BEIJING, July 7 ------ Employers in Beijing were ordered on Thursday by the government to stop outdoor work after scorching summer heat in China's capital was forecast to reach 40 degrees Celsius (104 degrees Fahrenheit).
Government departments were ordered to ensure the elderly and ill could stay cool after the city of 22 million people issued a "red alert," the highest level of a warning system for extreme temperatures. The government reported on Monday that Beijing recorded 10 days of temperatures above 35 C (95 F), the longest streak of its kind since 1961. And the temperature at the Nanjiao meteorological station in southern Beijing soared to 40.9 C on Wednesday, said He Na, chief forecaster of the municipality's weather observatory. "Relevant departments and units shall take emergency measures for heatstroke prevention and cooling," a Beijing government notice said. It told employers to "stop outdoor operations."

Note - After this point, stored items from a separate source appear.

/-- A pass over a map that drops entries or rewrites them in place, never to what an unlisted key reads as, keeps the canonical form. -/
theorem SMap.wf_filterMap {α : Type} [DecidableEq α] (d : Nat → α) (f : Nat × α → Option (Nat × α)) (hk : ∀ p q, f p = some q → q.1 = p.1 ∧ q.2 ≠ d q.1) (m : SMap α)
    (hm : SMap.wf d m = true) : SMap.wf d (m.filterMap f) = true := by
  induction m with
  | nil => rfl
  | cons e r ih =>
    obtain ⟨k, v⟩ := e
    obtain ⟨h1, -, h3⟩ := SMap.wf_cons.mp hm
    cases c : f (k, v) with
    | none => rw [List.filterMap_cons_none c]; exact ih h3
    | some q =>
      obtain ⟨k', v'⟩ := q
      obtain ⟨e1, e2⟩ := hk _ _ c
      simp only at e1 e2; subst e1
      rw [List.filterMap_cons_some c]
      refine SMap.wf_cons.mpr ⟨?_, e2, ih h3⟩
      simp only [SMap.above, List.all_eq_true, decide_eq_true_eq] at h1 ⊢
      intro x hx
      obtain ⟨y, hy, hxy⟩ := List.mem_filterMap.mp hx
      rw [(hk _ _ hxy).1]; exact h1 y hy

/-- What a chip reset keeps of the register file is in canonical form. -/
theorem keptRegs_wf (por : Bool) (m : SMap (BitVec 32)) (hm : SMap.wf regDefault m = true) : SMap.wf regDefault (keptRegs por m) = true := by
  unfold keptRegs
  refine SMap.wf_filterMap regDefault _ (fun p q h => ?_) m hm
  dsimp only at h
  generalize (p.2 &&& _ ||| _) = w at h
  by_cases c : w = regDefault p.1
  · rw [if_pos c] at h; exact absurd h (by simp)
  · rw [if_neg c] at h
    obtain rfl := Option.some.inj h
    exact ⟨rfl, c⟩

/-- The state a chip reset rebuilds. -/
theorem chipRebuild_follows {z s s1 : State} (por : Bool) (r : RstSt) (hs : z.Follows s) (h1 : z.Follows s1) :
    z.Follows { State.reset with regs := keptRegs por s1.regs, rst := r, out := s.out, free := s.free, pending := s.pending } :=
  ⟨hs.pending, hs.out, hs.free, fun i => ⟨rfl, keptRegs_wf por _ (h1.inv i).regs, rfl, rfl, by simp only [State.reset]; omega⟩⟩

theorem State.chipReset_follows {z s : State} (src latch : Nat) (hs : z.Follows s) : z.Follows (State.chipReset s src latch) := by
  unfold State.chipReset
  refine State.Follows.ite (fun _ => ?_) (fun _ => ?_)
  · exact State.Follows.upd (State.orFld_follows _ _ _ (State.orFld_follows _ _ _ (State.orFld_follows _ _ _ hs)))
  · refine State.Follows.ite (fun _ => State.bringUp_follows ?_) (fun _ => ?_) <;>
      refine State.showHeld_follows (State.setFld_follows _ _ _ (State.Follows.ite (fun _ => ?_)
        (fun _ => State.setFld_follows _ _ _ (State.orFld_follows _ _ _ ?_)))) <;>
      exact chipRebuild_follows _ _ hs (State.Follows.ite (fun _ => State.setFld_follows _ _ _ (State.setFld_follows _ _ _ hs)) (fun _ => hs))

theorem State.chipRelease_follows {z : State} {s : State} (src : Nat) (hs : z.Follows s) :
    z.Follows (State.chipRelease s src) := by
  unfold State.chipRelease
  repeat' (first | with_reducible assumption | with_reducible refine State.Follows.ite (fun _ => ?_) (fun _ => ?_) | with_reducible apply State.clrFld_follows | with_reducible apply State.showHeld_follows | with_reducible apply State.bringUp_follows | with_reducible apply Res.Follows.next | fail_if_no_progress with_reducible apply State.Follows.upd | split | trivial | intro _ | dsimp only)

theorem State.applyRefuse_follows {z : State} {s : State} (code : Nat) (section_ : Nat) (hs : z.Follows s) :
    z.Follows (State.applyRefuse s code section_) := by
  unfold State.applyRefuse
  repeat' (first | with_reducible assumption | with_reducible apply State.setFld_follows | with_reducible apply State.chipReset_follows | with_reducible apply Res.Follows.next | fail_if_no_progress with_reducible apply State.Follows.upd | split | trivial | intro _ | dsimp only)

theorem State.resetFaultBy_follows {z : State} {s : State} (det : Nat) (injected : Bool) (hs : z.Follows s) :
    z.Follows (State.resetFaultBy s det injected) := by
  unfold State.resetFaultBy
  repeat' (first | with_reducible assumption | with_reducible refine State.Follows.ite (fun _ => ?_) (fun _ => ?_) | with_reducible apply State.orFld_follows | with_reducible apply State.incSat_follows | with_reducible apply State.penalise_follows | with_reducible apply Res.Follows.next | fail_if_no_progress with_reducible apply State.Follows.upd | split | trivial | intro _ | dsimp only)

theorem State.resetFault_follows {z : State} {s : State} (det : Nat) (hs : z.Follows s) :
    z.Follows (State.resetFault s det) := by
  unfold State.resetFault
  repeat' (first | with_reducible assumption | with_reducible apply State.inject_follows | with_reducible apply State.resetFaultBy_follows | with_reducible apply Res.Follows.next | fail_if_no_progress with_reducible apply State.Follows.upd | (with_reducible refine State.Follows.of_snd (by with_reducible assumption) ?_) | (with_reducible refine State.Follows.of_fst (by with_reducible assumption) ?_) | (with_reducible refine State.Follows.of_trd (by with_reducible assumption) ?_) | split | trivial | intro _ | dsimp only)

theorem State.rtRefuse_follows {z : State} {s : State} (code : Nat) (rec_ : Nat) (hs : z.Follows s) :
    z.Follows (State.rtRefuse s code rec_) := by
  unfold State.rtRefuse
  repeat' (first | with_reducible assumption | with_reducible apply State.setFld_follows | with_reducible apply State.fire_follows | with_reducible apply Res.Follows.next | fail_if_no_progress with_reducible apply State.Follows.upd | split | trivial | intro _ | dsimp only)

theorem State.pushEnd_follows {z : State} {s : State} (hs : z.Follows s) :
    z.Follows (State.pushEnd s) := by
  unfold State.pushEnd
  repeat' (first | with_reducible assumption | with_reducible refine State.Follows.ite (fun _ => ?_) (fun _ => ?_) | with_reducible apply State.setFld_follows | with_reducible apply State.applyRefuse_follows | with_reducible apply Res.Follows.next | fail_if_no_progress with_reducible apply State.Follows.upd | split | trivial | intro _ | dsimp only)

Temperatures in the capital will continue to be high from Thursday to Friday, forecasts said. This comes as flooding has forced thousands of people to flee their homes in southern China. The government on Wednesday issued an alert for possible flash flooding in Inner Mongolia in the north, Heilongjiang in the northeast, and Tibet and Sichuan in the southwest.
People are enduring torrid temperatures across much of the globe. The Earth's average temperature remained at a record high Wednesday, after two days in which the planet reached unofficial records. It's the latest marker in a series of climate-change-driven extremes.